‘Hospitality sector seen as growth driver in Oman’s real estate’

Muscat - 

Oman is investing heavily in its tourism and hospitality sector as it aims to host seven million tourists by 2040, including 2.7mn in Muscat, according to the latest Oman Market View by global real estate consultancy firm, CBRE. 

This has primarily benefitted Muscat, with the construction of multiple new infrastructure and real estate developments, including the ongoing work on the long-delayed Muscat International Airport, as well as other projects such as the Mall of Oman and The Wave, which are designed to craft the ‘Oman brand’, stated a press release. While already targeting a diversified visitor base, the MICE market will become an increasingly important revenue generator for Oman in the coming years, subsequent to the opening of the Oman Convention & Exhibition Centre at the end of 2016.

Mat Green, head of research and consulting, CBRE Middle East said, “The ongoing construction of various internationally branded hotels, including the Westin, W, JW Marriott and Kempinski, will better cater to corporate demand.”

The first half of 2017 indicated steady growth of average occupancy rate, with a 2.2 per cent increase from 59.6 per cent in H1 2016 to 60.9 per cent in H1 2017, as per data from STR Global. During the period 2005 to 2016, hotel supply in Muscat more than tripled from approximately 2,900 to 9,600 rooms. This pace of expansion is also expected to be maintained moving forward, with almost 3,400 rooms currently under construction and expected to be operational by 2018, with a further 9,000 new rooms to open by 2021, depending on the pace of planned and on-hold projects.

With a number of major additions to the hotel market during the first half of the year, pressure on ADR’s has remained intense, with an 8.9 per cent decrease for the period June year-to-date, as rates dipped to RO65.89 per room per night from RO71.81 per room for a night in the same period last year.

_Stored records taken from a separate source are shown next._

/-- The complete groups of some runs: all of them at the end, else all but the last. -/
def complete {α : Type} (ended : Bool) (rs : List α) : List α := if ended then rs else rs.dropLast

/-- `thand` and `thor` from places i and j (R196): what is emitted, the places where the unfinished group begins, and the elements
consumed in all, fillers among them (R205). -/
def combineStreams (inter : Bool) (A B : List Nat) (endA endB : Bool) (i j : Nat) :
    Except ThErr (List Nat × Nat × Nat × Nat) :=
  match mergeFrom A B endA endB i j with
  | .error e => .error e
  | .ok (l, i', j') =>
    if inter then
      let gs := complete (endA && endB) (runsBy (fun x => docOf x.elem) l)
      let out := (gs.filter (fun g => g.any (fun x => x.fromB) && g.any (fun x => !x.fromB))).flatMap
        (fun g => g.map (fun x => x.elem))
      .ok (out, match gs.flatten.getLast? with
        | some x => (x.i, x.j, i' + j')
        | none => if l = [] then (i', j', i' + j') else (i, j, i' + j'))
    else .ok (l.map (fun x => x.elem), i', j', i' + j')

/-- The postings of one stream from a place, each with its index, checked in turn; `each` is what a posting's consumption
may raise (R198). -/
def consume (each : Option Nat → Nat → Option ThErr) : List (Nat × Nat) → Option Nat → Except ThErr (List (Nat × Nat))
  | [], _ => .ok []
  | (e, i) :: l, prev =>
    if e = filler then consume each l prev
    else
      match checkPost docOf 8 i prev e with
      | some x => .error x
      | none =>
        match each prev e with
        | some x => .error x
        | none =>
          match consume each l (some e) with
          | .error x => .error x
          | .ok r => .ok ((e, i) :: r)

/-- Stream elements from a place, with their indices. -/
def fromPlace (hist : List Nat) (i : Nat) : List (Nat × Nat) := (hist.drop i).zipIdx i

/-! ### Scoring (R197-R200) -/

/-- `thwand` of one group: whether it is emitted, and NV (R197). -/
def wandGroup (P : Nat → Nat) (g : List Nat) : Bool × BitVec 5 :=
  let vs := g.map (fun e => unpack (fmtOf 9) (P (e / 2 ^ 56 % 16)))
  let th := unpack (fmtOf 9) (P 16)
  if th.isNan || vs.any FVal.isNan || (vs.contains (.inf false) && vs.contains (.inf true)) then (false, fNV)
  else
    let w := if vs.contains (.inf false) then FVal.inf false
      else if vs.contains (.inf true) then .inf true else exactSum vs
    (!ltV w th, 0#5)

/-- The next place of a one-stream form: past everything at the end, else the start of its unfinished group. -/
def nextPlace (hist : List Nat) (ended : Bool) (rs : List (List (Nat × Nat))) (i : Nat) : Nat :=
  if ended then hist.length
  else match rs.getLast? with
    | some ((_, k) :: _) => k
    | _ => max i hist.length

/-- `thwand` from a place: what is emitted, its flags, and the next place. -/
def wandStream (P : Nat → Nat) (hist : List Nat) (ended : Bool) (i : Nat) :
    Except ThErr (List Nat × BitVec 5 × Nat) :=
  match consume (fun _ _ => none) (fromPlace hist i) (prevOf hist i) with
  | .error e => .error e
  | .ok l =>
    let rs := runsBy (fun x => docOf x.1) l
    let rs' := (complete ended rs).map (fun g => g.map (fun x => x.1))
    .ok ((rs'.filter (fun g => (wandGroup P g).1)).flatten,
      rs'.foldl (fun fl g => fl ||| (wandGroup P g).2) 0#5, nextPlace hist ended rs i)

RevPAR has seen some notable decline, falling from RO42.79 per room per night in H1 2016 to RO39.82 per room per night in H1 2017, equating to a 6.9 per cent drop, as per data from STR Global.

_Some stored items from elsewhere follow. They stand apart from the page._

/-- READ (R373): the words of an object. -/
def readObject (s : State) (kind n : Nat) (d : Vector Word 8) : Except Nat (Vector Word 8) :=
  let w (l : List Nat) : Vector Word 8 := vec8 (l.map (BitVec.ofNat 64))
  match kind with
  | 1 =>
    let t := tenOf s n
    .ok (w [flagAt t.rst 62 + t.wdf.toNat, t.htvec.toNat, t.fqbase.toNat, t.fqirq.toNat * 2 ^ 32 + t.fqlog2.toNat,
      t.extlim.toNat, t.fqlost.toNat])
  | 2 =>
    let x := tget Share.reset n s.shares
    .ok (w [x.share.toNat, x.maxCores.toNat, x.maxLanes.toNat, x.maxRows.toNat])
  | 3 => .ok (w [flagAt (aspOf s n).valid 63 + (aspOf s n).ten.toNat, (aspOf s n).root.toNat])
  | 4 =>
    let v := queueOf s n
    .ok (w [flagAt v.en 63 + flagAt v.ring 62 + flagAt v.uopen 61 + v.die.toNat * 2 ^ 48 + v.asid.toNat, v.rbase.toNat,
      v.log2.toNat, (qstatWord v).toNat])
  | 5 =>
    let p := portOf s n
    .ok (w [p.station.toNat, p.tagPrio.toNat * 2 ^ 16 + p.vlan.toNat * 16 + flagAt p.tag 3 + p.prio.toNat, p.rxbase.toNat,
      p.txbase.toNat, p.txlog2.toNat * 256 + p.rxlog2.toNat, p.drops.toNat])
  | 6 =>
    let g := groupOf s n
    .ok (w [flagAt g.valid 63 + g.ten.toNat * 2 ^ 32 + g.group.toNat])
  | 7 => entryWords s n (d[0].toNat % 2 ^ 32)
  | 8 => match recordOf s n with
    | some r => .ok r.words
    | none => .error stBadIndex
  | 9 => .ok (Vector.ofFn (fun i => (s.bmeas[n % 8]'(Nat.mod_lt _ (by decide))).extractLsb' (64 * i.val) 64))
  | 10 =>
    let m := migOf s n
    .ok (w [flagAt m.busy 63 + m.line.toNat * 2 ^ 32 + m.result.toNat, m.src.toNat * 2 ^ 16, m.dst.toNat * 2 ^ 16, m.ten.toNat])
  | _ =>
    let o := debugOf s n
    .ok (vec8 [debugWord0 s n, debugPc s n, BitVec.ofNat 64 (flagAt o.space 16 + o.reg.toNat), debugValue s n, o.image,
      o.imgop.setWidth 64])

/-- The bits of word k that R371 and R415 name, for each kind: every other bit is a zero field (DEDUCED, log 21).
Word 3 of a queue, which a READ fills with what `qstat` returns (R373), is no field of a WRITE and is ignored (DESIGN CHOICE,
log 21). -/
def namedBits (kind k : Nat) : Nat :=
  let m (hi lo : Nat) := 2 ^ (hi + 1) - 2 ^ lo
  match kind, k with
  | 1, 0 => m 62 62 + m 7 0
  | 1, 1 => m 63 2
  | 1, 2 => m 51 6
  | 1, 3 => m 63 32 + m 4 0
  | 1, 4 => m 47 0
  | 1, 5 => m 31 0
  | 2, 0 => m 39 0
  | 2, 1 => m 5 0
  | 2, 2 => m 12 0
  | 2, 3 => m 17 0
  | 3, 0 => m 63 63 + m 5 0
  | 3, 1 => m 35 0
  | 4, 0 => m 63 61 + m 50 48 + m 15 0
  | 4, 1 => m 63 6
  | 4, 2 => m 4 0
  | 4, 3 => m 63 0
  | 5, 0 => m 47 0
  | 5, 1 => m 18 0
  | 5, 2 => m 63 0
  | 5, 3 => m 63 0
  | 5, 4 => m 12 8 + m 4 0
  | 5, 5 => m 31 0
  | 6, 0 => m 63 63 + m 37 0
  | 9, _ => m 63 0
  | 10, 0 => m 63 63 + m 41 32 + m 7 0
  | 10, 1 => m 51 16
  | 10, 2 => m 51 16
  | 10, 3 => m 5 0
  | 11, 0 => m 63 60 + m 37 0
  | 11, 1 => m 63 0
  | 11, 2 => m 16 16 + m 11 0
  | 11, 3 => m 63 0
  | 11, 4 => m 63 6
  | 11, 5 => m 1 0
  | _, _ => 0

/-- No zero field is written non-zero (R370). -/
def zeroOk (kind : Nat) (d : Vector Word 8) : Bool :=
  (List.range 8).all (fun k => (d.toList.getD k 0#64) &&& ~~~(BitVec.ofNat 64 (namedBits kind k)) == 0#64)

/-- A number lies in a range. -/
def within (lo hi n : Nat) : Bool := lo ≤ n && n ≤ hi

/-- The fault queue of a tenancy holds records. -/
def fqHolds (s : State) (t : Tenancy) : Bool :=
  t.fqlog2 != 0#5 && Memory.readLE s.mem t.fqbase.toNat 8 != Memory.readLE s.mem (t.fqbase.toNat + 8) 8

/-- WRITE of a tenancy (R371, R372). -/
def writeTenancy (s : State) (n : Nat) (d : Vector Word 8) : State × Nat :=
  let t := tenOf s n
  let t' := { t with
    wdf := d[0].setWidth 8, htvec := d[1], fqbase := d[2].setWidth 52, fqirq := d[3].extractLsb' 32 32,
    fqlog2 := d[3].setWidth 5, extlim := d[4].setWidth 48 }
  if !(within 2 64 (fld d[0] 7 0) && within 5 20 (fld d[3] 4 0)) then (s, stRange)
  else if (t'.fqbase != t.fqbase || t'.fqlog2 != t.fqlog2) && fqHolds s t then (s, stBusy)
  else (putTen s n t', stOk)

According to the report, the residential rental market witnessed a very minor contraction during H1 2017, with rental rates declining marginally by one per cent. Landlords are now more willing to negotiate on rentals with both existing and prospective tenants to combat rising vacancy rates. Building tenant loyalty and ensuring ongoing asset management of properties, has become increasingly important as supply levels and competition have risen.

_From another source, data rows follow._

/-- MGMT_READ: A management READ frame reads window doublewords and replies. (R384) -/
def execMgmtRead (tag off len : Nat) (s : State) : Host.Outcome State Fault Refusal :=
  if !wholeDwords off len then .next (reply s tag 2 [])
  else match windowRead s off (len / 8) with
    | some data => .next (reply s tag 0 data)
    | none => .next (reply s tag 2 [])

/-- MGMT_WRITE: A management WRITE frame writes window doublewords when allowed. (R385); refused RANGE, it writes
nothing (DEDUCED, log 15) -/
def execMgmtWrite (tag off : Nat) (data : List Byte) (s : State) : Host.Outcome State Fault Refusal :=
  if !wholeDwords off data.length then .next (reply s tag 2 [])
  else if !portMayWrite s off data.length then .next (reply s tag 1 [])
  else match windowWrite s off (dwordsOf (data.length / 8) data) with
    | some s' => .next (reply s' tag 0 [])
    | none => .next (reply s tag 2 [])

/-! ### The SPDM responder (R383) -/

/-- The responder hears a request: through the port while no control core holds the mailbox, or as the message of the mailbox that
a control core holds (DEDUCED, log 11). -/
def spdmHeard (s : State) (req : SpdmReq) : Bool :=
  match req.via with
  | .port _ => s.mailbox.owner != 2#2
  | .mailbox =>
    let n := s.mailbox.length.toNat
    s.mailbox.owner == 2#2 && decide (n ≤ 0x3F0) && req.bytes == (List.range n).map (fun k => Memory.read s.mailbox.bytes k)

/-- Answer a request with a message: in a REPLY, or in the mailbox. -/
def spdmAnswer (s : State) (req : SpdmReq) (msg : List Byte) : State :=
  match req.via with
  | .port tag => reply s tag 0 msg
  | .mailbox =>
    { s with mailbox := { s.mailbox with
        length := BitVec.ofNat 64 msg.length
        bytes := msg.zipIdx.foldl (fun m p => Memory.write m p.2 p.1) s.mailbox.bytes } }

/-- A request gets its response. -/
def spdmRespond (s : State) (req : SpdmReq) : State :=
  let r := spdmResponse s req
  if spdmHeard s req then nextTick (spdmAnswer { s with spdm := r.1 } req r.2) else s

/-- A supported request of a code. -/
def spdmRequest (code : Nat) (req : SpdmReq) (s : State) : Host.Outcome State Fault Refusal :=
  if req.code = code then .next (spdmRespond s req) else .next s

/-- GET_VERSION: SPDM request answered by the responder. (R383) -/
def execGetVersion (req : SpdmReq) (s : State) : Host.Outcome State Fault Refusal :=
  spdmRequest 0x84 req s

/-- GET_CAPABILITIES: SPDM capability request. (R383) -/
def execGetCapabilities (req : SpdmReq) (s : State) : Host.Outcome State Fault Refusal :=
  spdmRequest 0xE1 req s

/-- NEGOTIATE_ALGORITHMS: SPDM algorithm negotiation. (R383) -/
def execNegotiateAlgorithms (req : SpdmReq) (s : State) : Host.Outcome State Fault Refusal :=
  spdmRequest 0xE3 req s

/-- GET_DIGESTS: SPDM digest request for slot 0. (R383) -/
def execGetDigests (req : SpdmReq) (s : State) : Host.Outcome State Fault Refusal :=
  spdmRequest 0x81 req s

“The first half of the year witnessed a decline of around 70 per cent in the total value of real estate transactions, as compared to the same period last year, based on figures from the National Centre for Statistics and Information.  This was primarily due to the sizeable decline in the value of mortgage transactions. This reflected a drop in both values and volume terms, as volumes from GCC nationals dipped by more than 50 per cent on a year-on-year basis,” said Green.

Residential sales prices fell modestly by around two per cent during H1 2017 and approximately five per cent year-on-year. Overall sales market sentiment remains weak, due to the prolonged period of low oil prices and overall economic mood, at a country and regional level.

Despite soft fundamentals, future supply levels continue to grow quite quickly, with close to 18,000 residential units expected to be delivered in the next two years. Muscat’s office market remains under deflationary pressure as the economy continues to feel the negative impacts of low oil pricing.

Average office rentals have now declined seven per cent year-on-year and three per cent during the first half of 2017, as demand levels have weakened from both local and international occupiers. With new office accommodation being delivered into the market in locations such as Azaiba, Ghala and Al Khuwayr, we expect to see a further softening of rentals, with greater flexibility in leasing terms also becoming more prevalent.

“With the economic headwinds continuing to limit new office demand, the office sector will remain somewhat constrained in the short term at least, with minimal evidence of current occupier expansion or new market entrances,” said Green.

However, with well-located Grade A office accommodation with adequate parking in comparatively low supply, occupancy rates for these properties are likely to remain high, with rental rates for prime spaces stable in the range of RO8-RO10 per sq m per month.